Capítulo 38

 

A

William A. Cozzano le llevó casi una hora ir desde el vestuario, donde le habían quitado el maquillaje de televisión, hasta su coche en el aparcamiento del centro cívico Decatur. Por el camino tuvo que apretar lo que parecían todas las manos del estado de Illinois, y besar a un buen porcentaje de sus bebés. Su coche, un vehículo deportivo utilitario con tracción en las cuatro ruedas y todos los extras y antenas conocidos por la ciencia, aparecía regularmente en la televisión del campo (cada vez que le cambiaba el aceite delante de su casa) y por tanto todos los presentes sabían adonde iba. Mientras tanto, Tip McLane salió por una salida de incendios oculta para subir a la caravana del servicio secreto.

El centro cívico Decatur tenía zonas de carga y rampas que hubiesen permitido al chofer de Cozzano ir directamente hasta el edificio y recogerle, pero parecía mejor hacerle atravesar una multitud de partidarios. Los hombres de Ogle habían montado una línea de cuerda doble para retenerlos, ofreciendo un pasillo despejado por el asfalto desde el edificio hasta el coche. Cy Ogle había recorrido personalmente ese pasillo con una cinta métrica, asegurándose de que era lo suficientemente estrecho como para dejar que la multitud casi se abalanzase sobre Cozzano mientras se inclinaban sobre las cuerdas y le agitaban bebés, bolígrafos y papeles ante la cara. Habían levantado bancos de luces sobre soportes móviles, iluminando la escena como un campo de fútbol de instituto un viernes por la noche, y los equipos de televisión daban buen uso a las plataformas que Ogle les había montado.
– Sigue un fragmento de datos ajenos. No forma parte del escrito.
-- ==== Sys2Proof/Machine/Reads.lean ====
section
/-! DEFINITION. What the registers of BAR0 read (R10, R13, R26, R29, R38 to R43, R75): fields that mirror a structure of the
state are computed here, the rest is the stored word; reads that latch or remove do so here. -/

namespace Sys2Proof.Machine

/-! ## Pieces -/

/-- A word of fields: lowest bit, width, value. -/
def packWord (fs : List (Nat × Nat × Nat)) : W32 := BitVec.ofNat 32 (fs.foldl (fun v f => v + f.2.2 % 2 ^ f.2.1 * 2 ^ f.1) 0)
/-- A flag as a bit. -/
def flag (b : Bool) : Nat := if b then 1 else 0
/-- A number as a word. -/
def word (n : Nat) : W32 := BitVec.ofNat 32 n
/-- The stored word of a page's register. -/
def stored (p : Page) (off : Nat) (s : State) : W32 := regWord s (regAddr p off)
/-- Word i of a pair of 64-bit words. -/
def pairWord (l : List (W64 × W64)) (i : Nat) : W32 :=
  match l[0]? with
  | some e => word ((if i < 2 then e.1 else e.2).toNat / 2 ^ (32 * (i % 2)))
  | none => 0
/-- Free entries and waiting status entries of a queue. -/
def queueWord (depth used fill : Nat) : W32 := word (depth - used + min fill 511 * 2 ^ 16)

/-! ## The common registers (R26) -/

/-- BLK_ID.HALF of the pages that belong to a half. -/
def halfBit (p : Page) : Nat :=
  match p with
  | .tile _ | .bm _ | .die _ | .hp _ | .eth _ | .cc _ | .wsc _ | .mig _ | .d2d _ | .rf _ => Half.num (pageHalf p)
  | _ => 0

/-- BLK_CAP.BENCH (R26, R129). -/
def benchBit (p : Page) (s : State) : Bool :=
  match p with
  | .tile t => isBench s t.val || decide (fget p Reg.TILE_BENCH_MAP_ASSIGNED s = 1) || benchFree t.val s
  | _ => false

/-- What a mailbox page shows of its events to an end (R331). -/
def mailEvents (mid : W16) (m off : Nat) (s : State) : W32 :=
  match mbxEnd s m mid with
  | some e =>
    let x := mailOf m e s
    if off = 0x018 then x.raw else if off = 0x01C then x.en else x.raw &&& x.en
  | none => 0

/-- BLK_STATE of the capability page (R43). -/
def capState (s : State) : Nat := if s.phase = .ready then 2 else 1

/-- Common registers that are computed. -/
def readCommon (mid : W16) (p : Page) (off : Nat) (s : State) : Option W32 :=
  if off = 0x000 then some (packWord [(0, 16, pageType p), (16, 11, pageInstance p), (27, 1, halfBit p)])
  else if off = 0x004 then some (Config.blkVer (pageType p))
  else if off = 0x008 then some (packWord [(0, 1, flag (present s p)), (1, 1, flag (pageShared p)), (2, 1, flag (benchBit p s))])
  else if off = 0x010 then (if fixedPage p then some 1 else none)
  else if off = 0x014 then match p with
    | .cap => some (word (capState s))
    | .fus => some (if fget .fus Reg.FUS_FUS_STAT_LOADED s = 1 then 2 else 0)
    | _ => none
  else if off = 0x018 ∨ off = 0x01C ∨ off = 0x024 then match p with
    | .mbx m => some (mailEvents mid m.val off s)
    | _ => if off = 0x024 then some (word (evtStat p s)) else none
  else none

/-! ## Pages of chapter 2 -/

/-- SIZE_TABLE (R4, R42). -/
def sizeTable (off : Nat) (s : State) : Option W32 :=
  let e := fun a b c => some (word (sizeEntry s a b c))
  if off = 0x100 then e 2 2 1 else if off = 0x104 then e 1056 1056 1056 else if off = 0x108 then e 1024 768 512
  else if off = 0x10C then e 32 32 16 else if off = 0x110 then e 8 6 4 else if off = 0x114 then e 393216 294912 196608
  else if off = 0x118 then e 327680 245760 163840 else if off = 0x11C then e 16 16 0 else if off = 0x120 then e 512 512 512
  else if off = 0x124 then e 64 64 64 else if off = 0x128 then e 16 16 8
  else if off = 0x12C then some (word (halfMib .north s + halfMib .south s))
  else if off = 0x130 then e 2 2 1 else if off = 0x134 then e 2 2 1 else if off = 0x138 then e 2 2 2
  else if off = 0x13C then e 256 256 256 else if off = 0x140 then e 0 1 2 else none

/-- The fuse map (R46). -/
def readFus (off : Nat) (s : State) : Option W32 :=
  if off = 0x104 then some (packWord [(0, 8, s.fuses.sizeClass.val), (8, 8, s.fuses.rev.toNat)])
  else if off = 0x10C then
    let p := nth 0 s.fuses.bench (fget .fus Reg.FUS_FUS_BENCH_SEL_INDEX s)
    some (packWord [(0, 11, p), (31, 1, flag (present s (tilePage p)))])
  else if 0x200 ≤ off ∧ off < 0x284 then
    some (word ((List.range 32).foldl (fun v i => v + flag (present s (tilePage (8 * (off - 0x200) + i))) * 2 ^ i) 0))
  else none

/-- The Mailbox Binding Table (R324). -/
def readSec (off : Nat) (s : State) : Option W32 :=
  if 0x400 ≤ off ∧ off < 0x600 then
    some (word (mbtEntry s ((off - 0x400) / 8) / 2 ^ (32 * (off / 4 % 2))))
  else none

/-! ## Tiles (R76, R109, R134, R162) -/

/-- BANKx_STATE.STATE. -/
def bankNum' : BankSt → Nat
  | .empty => 0
  | .writeHeld => 1
  | .writing => 2
  | .ready => 3
  | .fenced => 4

/-- The four registers of a bank. -/
def readBank (b : Bank) (i : Nat) : W32 :=
  if i = 0 then packWord [(0, 16, b.wset.toNat), (16, 16, b.mepoch.toNat)]
  else if i = 1 then packWord [(0, 2, b.wfmt.toNat), (2, 2, b.fold.toNat), (8, 8, b.rows)]
  else if i = 2 then packWord [(0, 3, bankNum' b.st), (8, 8, rowsDone b), (16, 11, b.poisonRows)]
  else packWord [(0, 10, b.poisonFirst.getD 0), (31, 1, flag b.poisonFirst.isSome)]

/-- BANKx_TBL. -/
def readTbl (b : Bank) : W32 :=
  packWord [(0, 8, b.tbl.toNat), (8, 1, flag (scalesDone b)), (9, 1, flag b.zpcValid), (10, 1, flag b.colsumBad)]

/-- The subarray whose calibration is oldest. -/
def oldestCal (t : Tile) : Sub :=
  (List.range 16).foldl (fun (u : Sub) i => if (t.sub i).calAt < u.calAt then t.sub i else u) (t.sub 0)

/-- Bits of the classes that the array holds. -/
def ctxBits (t : Tile) : Nat :=
  (List.range 3).foldl (fun v c => v + flag (t.ctxs.any fun x => match entryOf t x.age with
    | some e => decide (e.d.cls.toNat = c)
    | none => false) * 2 ^ c) 0

/-- Computed registers of a tile page. -/
def readTile (p off : Nat) (s : State) : Option W32 :=
  let t := tileOf p s
  if 0x110 ≤ off ∧ off < 0x120 then some (readBank t.bankA ((off - 0x110) / 4))
  else if 0x120 ≤ off ∧ off < 0x130 then some (readBank t.bankB ((off - 0x120) / 4))
  else if off = 0x210 then some (readTbl t.bankA)
  else if off = 0x214 then some (readTbl t.bankB)
  else if off = 0x318 then some (putBits (stored (tilePage p) off s) 8 8 (min 255 (recentRepairs t s)))
  else if off = 0x330 then some (word (min 16383 ((s.timer - (oldestCal t).calAt) * 16 / 1000)))
  else if off = 0x334 then
    some (packWord [(0, 16, (BitVec.ofInt 16 (oldestCal t).calTemp).toNat),
      (16, 16, (BitVec.ofInt 16 (sensorOf (regionOf p) s).temp).toNat)])
  else if off = 0x404 then
    some (packWord [(0, 8, partUse t .posted), (8, 5, partUse t .stolen), (13, 7, partUse t .spawn), (20, 3, ctxBits t),
      (23, 1, flag t.vec.isSome), (24, 1, flag t.probe), (25, 1, flag t.spilling)])
  else none

/-! ## The weight store (R193, R194) -/

/-- POOL_STAT: usable and retired blocks of a controller's dies. -/
def poolStat (h : Half) (s : State) : W32 :=
  let dies := (List.range 4).map fun i => 4 * Half.num h + i
  let planes := dies.flatMap fun d =>
    if present s (diePage d) then ((List.range 192).map fun p => d * 256 + p).filter fun p => !planeFenced p s else []
  let bad := s.ws.retired.filter fun b => dies.contains (b / 16384)
  packWord [(0, 16, 62 * planes.length - (bad.filter fun b => decide (b % 64 < 62) && planes.contains (b / 64)).length),
    (16, 16, bad.length)]

/-- Computed registers of a controller's page. -/
def readWsc (h : Half) (off : Nat) (s : State) : Option W32 :=
  let mine := s.ws.cmds.filter fun c => decide (c.half = h)
  if off = 0x108 then
    some (packWord [(0, 1, fget (.wsc h) Reg.WSC_WSC_STAT_SCAN_DONE s), (1, 1, flag (mine.any fun c => decide (c.op = 2) && c.begun)),
      (2, 1, flag (mine.any fun c => decide (c.op = 3 ∧ c.erase ≠ .waiting ∧ c.erase ≠ .intended)))])
  else if off = 0x110 then some (word (((weakFifo h s)[0]?.map fun e => e.1).getD 0))
  else if off = 0x114 then some (weakHeadHi h s)
  else if off = 0x144 then
    some (putBits (stored (.wsc h) off s) 24 8
      (min 255 (s.ws.partials.filter fun b => decide (b / 16384 / 4 = Half.num h)).length))
  else if off = 0x148 then some (poolStat h s)
  else if off = 0x1A0 then some (queueWord 256 mine.length (wsSts h s).length)
  else if 0x1B0 ≤ off ∧ off < 0x1C0 then some (pairWord (wsSts h s) ((off - 0x1B0) / 4))
  else none

/-- DIE_STAT. -/
def readDie (d off : Nat) (s : State) : Option W32 :=
  if off = 0x100 then
    some (packWord [(0, 8, fget (diePage d) Reg.DIE_DIE_STAT_FENCED s),
      (8, 8, dieCount d (fun c => decide (c.op = 2) && c.begun) s),
      (16, 4, dieCount d (fun c => decide (c.op = 3 ∧ c.erase ≠ .waiting ∧ c.erase ≠ .intended)) s)])
  else none

/-! ## Rallies and images (R219, R253) -/

/-- A selector that each requester has of its own. -/
def selected (mid : W16) (p : Page) (off : Nat) (s : State) : W32 := sget 0 (regAddr p off * 65536 + mid.toNat) s.selects

/-- The lowest chunk of a list, 0xFFFF for none. -/
def firstChunk (l : List Nat) : Nat := l.foldl min 0xFFFF

/-- The rally registers of a context. -/
def readRally (c : RallyCtx) (off : Nat) (s : State) : W32 :=
  let plan := (currentPlan c s).map fun x => x.2
  let len := fun (r : Rally) => r.members.length
  if off = 0x804 then
    packWord [(0, 2, if c.handle = none then 0 else if c.running = none then 1 else 2), (2, 1, flag (!c.forming.members.isEmpty)),
      (3, 1, flag c.holdAt.isSome), (4, 1, Half.num c.home), (16, 16, (c.running.map fun r => r.chunk).getD 0)]
  else if off = 0x808 then packWord [(0, 16, (plan.map fun p => p.chunks).getD 0), (16, 9, (plan.map fun p => p.bMax).getD 0)]
  else if off = 0x80C then packWord [(0, 9, (c.running.map len).getD 0), (9, 9, len c.forming)]
  else if off = 0x810 then packWord [(0, 24, c.periodNs)]
  else if off = 0x814 then word c.stalls
  else if off = 0x818 then packWord [(0, 16, min 65535 c.holds), (16, 16, min 65535 c.expired)]
  else if off = 0x81C then packWord [(0, 16, min 65535 c.skews)]
  else if off = 0x820 then packWord [(0, 16, min 65535 c.second.length), (16, 16, min 65535 c.remaps)]
  else if off = 0x824 then packWord [(0, 16, firstChunk c.inT1), (16, 16, firstChunk c.inT2)]
  else if off = 0x828 then packWord [(0, 9, (plan.map fun p => p.shareN).getD 0), (9, 9, (plan.map fun p => p.shareS).getD 0)]
  else word c.count

/-- A function reads handles it owns or has bound; every other MID reads all (R253). -/
def seesHandle (mid : W16) (h : HandleSt) (s : State) : Bool :=
  decide (midClass mid ≠ 0 ∨ h.owner = mid) || s.bindings.any fun b => decide (b.handle = h.index ∧ chanMid b.chan s = mid)

/-- IMG_STAT.STORE. -/
def storeCode (v : Version) : Nat :=
  if v.blocks = [] then 0 else if v.chunks ≤ v.verified.length then 3 else if v.chunks ≤ v.programmed.length then 2 else 1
—No estuvo muy mal —dijo Cozzano. Estaba sentado en la parte de atrás del coche, junto a Zeldo. Su chofer y el patrullero del estado de Illinois iban delante. Conducían por una carretera de dos carriles a ciento treinta kilómetros por hora, acompañados de uno de los vehículos de Ogle, un coche del servicio secreto y algunos coches de la policía de carreteras. Esa mañana les había llevado varias horas llegar hasta Decatur porque habían tomado una ruta tortuosa a través de Champaign y Springfield. Pero por esa ruta directa, a esa velocidad, en unos minutos llegarían a Tuscola.

El cerebro de Zeldo estaba prácticamente sobrecargado por todo lo que acababa de suceder, pero para él el aspecto más maravilloso de toda la noche era que iban a ciento treinta kilómetros por hora, con un patrullero del estado en el coche con ellos.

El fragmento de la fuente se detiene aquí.